> _WORK TASK_: Could you print, exactly as they stand, the lines from the one holding "final state. -/" to the end of the data below, and nothing more?

[[ SUPPLIED RECORDS, beginning ]]

-- ==== Sys2Proof/Certificates/Slice0/Obligations.lean ====
section
/-! DEFINITION. The statements for the provers. Each says what a rule of spec/ says the machine does, or, where its docstring says
so, what the model chose. `x[r]` is `s.reg r`; an address is a pair (identifier, offset), read by `State.word?`; the length of
an array is `State.len?`. A fatal condition's next state is written out as the whole record: the state the instruction
started from, with `run` = Aborted(reason). -/

open Sys2Proof Sys2Proof.Machine

/-! ### Encoding -/

namespace Sys2Proof.Claims

/-- The number of a register (10_state.md R21). -/
def regNumber (r : Reg) : Nat :=
  match r with
  | .r0 => 0
  | .r1 => 1
  | .r2 => 2
  | .r3 => 3
  | .r4 => 4
  | .r5 => 5
  | .r6 => 6
  | .r7 => 7

/-- `enc_S` of 30_encoding.md R83 as a number: the fields do not overlap, so OR is addition. -/
def encSValue (op a b c : Nat) : Nat := op * 2 ^ 28 + a * 2 ^ 6 + b * 2 ^ 3 + c

/-- The word of an instruction as a number, by the three encoding functions of R83. -/
def encodingValue (i : Instr) : Nat :=
  match i with
  | .cmov a b c => encSValue 0 (regNumber a) (regNumber b) (regNumber c)
  | .index a b c => encSValue 1 (regNumber a) (regNumber b) (regNumber c)
  | .amend a b c => encSValue 2 (regNumber a) (regNumber b) (regNumber c)
  | .add a b c => encSValue 3 (regNumber a) (regNumber b) (regNumber c)
  | .mul a b c => encSValue 4 (regNumber a) (regNumber b) (regNumber c)
  | .div a b c => encSValue 5 (regNumber a) (regNumber b) (regNumber c)
  | .nand a b c => encSValue 6 (regNumber a) (regNumber b) (regNumber c)
  | .halt => 7 * 2 ^ 28
  | .alloc b c => encSValue 8 0 (regNumber b) (regNumber c)
  | .free c => encSValue 9 0 0 (regNumber c)
  | .out c => encSValue 10 0 0 (regNumber c)
  | .inp c => encSValue 11 0 0 (regNumber c)
  | .loadprog b c => encSValue 12 0 (regNumber b) (regNumber c)
  | .li a imm => 13 * 2 ^ 28 + regNumber a * 2 ^ 25 + imm.toNat
  | .haltUndef op => op.toNat * 2 ^ 28

/-- The bit of a word with opcode value `op` that 30_encoding.md R76 says is ignored. -/
def IgnoredBit (op bit : Nat) : Prop :=
  (op ≤ 6 ∧ 9 ≤ bit ∧ bit ≤ 27) ∨ ((op = 8 ∨ op = 12) ∧ 6 ≤ bit ∧ bit ≤ 27) ∨
    ((op = 9 ∨ op = 10 ∨ op = 11) ∧ 3 ≤ bit ∧ bit ≤ 27) ∨ ((op = 7 ∨ op = 14 ∨ op = 15) ∧ bit ≤ 27)

end Sys2Proof.Claims

open Sys2Proof.Claims

/-- R83: the encoder gives the word that the encoding functions give, and decoding that word gives the instruction back,
for every instruction and every operand. -/
def Obligations.EncodingsInvertDecoding : Prop :=
  ∀ i : Instr, WellFormed i = true → (encode i).toNat = encodingValue i ∧ decode (encode i) = i

/-- Encoding a decoded word gives the word back with the bits its format does not name cleared (30_encoding.md sections 1
and 6): so no bit that a format names is dropped, and decoding gives a well-formed instruction. -/
def Obligations.DecodingKeepsEveryNamedBit : Prop :=
  ∀ w : Word, encode (decode w) = w &&& namedBits (opcodeField w) ∧ WellFormed (decode w) = true

/-- R76: flipping an ignored bit of a word does not change the instruction it decodes to. -/
def Obligations.IgnoredBitsHaveNoEffect : Prop :=
  ∀ (w : Word) (bit : Nat), IgnoredBit (opcodeField w).toNat bit → decode (w ^^^ BitVec.twoPow 32 bit) = decode w

/-- R78: every word is of exactly one row of the opcode table, and decodes to that row's instruction. -/
def Obligations.EveryWordIsOfOneTableRow : Prop :=
  ∀ w : Word, ∃ row ∈ opcodeTable, row.matches w = true ∧ mnemonicOf (decode w) = row.mnemonic ∧
    ∀ row' ∈ opcodeTable, row'.matches w = true → row' = row

/-- Words written out in spec/95_test_vectors.md decode to the instructions they are said to be. -/
def Obligations.SpecWordsDecode : Prop :=
  decode 0x00000053#32 = .cmov .r1 .r2 .r3 ∧ decode 0x1000019C#32 = .index .r6 .r3 .r4 ∧
  decode 0x200000B4#32 = .amend .r2 .r6 .r4 ∧ decode 0x3123400A#32 = .add .r0 .r1 .r2 ∧
  decode 0x40000123#32 = .mul .r4 .r4 .r3 ∧ decode 0x500000C8#32 = .div .r3 .r1 .r0 ∧
  decode 0x600000C0#32 = .nand .r3 .r0 .r0 ∧ decode 0x7FFFFFFF#32 = .halt ∧ decode 0x80000011#32 = .alloc .r2 .r1 ∧
  decode 0x90000002#32 = .free .r2 ∧ decode 0xA0000006#32 = .out .r6 ∧ decode 0xB0000001#32 = .inp .r1 ∧
  decode 0xC0000017#32 = .loadprog .r2 .r7 ∧ decode 0xD1ABCDEF#32 = .li .r0 0x1ABCDEF#25 ∧
  decode 0xF1234567#32 = .haltUndef 15#4

/-! ### The step -/

/-- R92: while Running, with the Word `w` at `pc` in array 0, the step is the decoded instruction's execution in the state
whose `pc` is advanced, and nothing is added around it. -/
def Obligations.StepRunsTheFetchedInstruction : Prop :=
  ∀ (s : State) (w : Word) (i : Instr), s.run = .running → s.word? 0 s.pc.toNat = some w → decode w = i →
    step s = exec i { s with pc := s.pc + 1#32 }

/-- R91: a fetch at or beyond the end of array 0 aborts, and `pc` keeps the offending offset. -/
def Obligations.FetchPastTheEndAborts : Prop :=
  ∀ (s : State) (n : Nat), s.run = .running → s.len? 0 = some n → n ≤ s.pc.toNat →
    step s = .next { s with run := .aborted .fetchOutOfBounds }

/-- R99: no step is enabled in a final state. -/
def Obligations.FinalStatesHaveNoStep : Prop :=
  ∀ (s t : State) (reason : FatalReason), s.run = .halted ∨ s.run = .aborted reason → step s ≠ .next t

/-- R80: every instruction answers a next state in every state; none is refused and none stops the model. -/
def Obligations.EveryInstructionAnswersANextState : Prop :=
  ∀ (i : Instr) (s : State), ∃ t, exec i s = .next t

[[ SUPPLIED RECORDS, end ]]

> _EXERCISE RESULT_:
/-- R99: no step is enabled in a final state. -/
def Obligations.FinalStatesHaveNoStep : Prop :=
  ∀ (s t : State) (reason : FatalReason), s.run = .halted ∨ s.run = .aborted reason → step s ≠ .next t

/-- R80: every instruction answers a next state in every state; none is refused and none stops the model. -/
def Obligations.EveryInstructionAnswersANextState : Prop :=
  ∀ (i : Instr) (s : State), ∃ t, exec i s = .next t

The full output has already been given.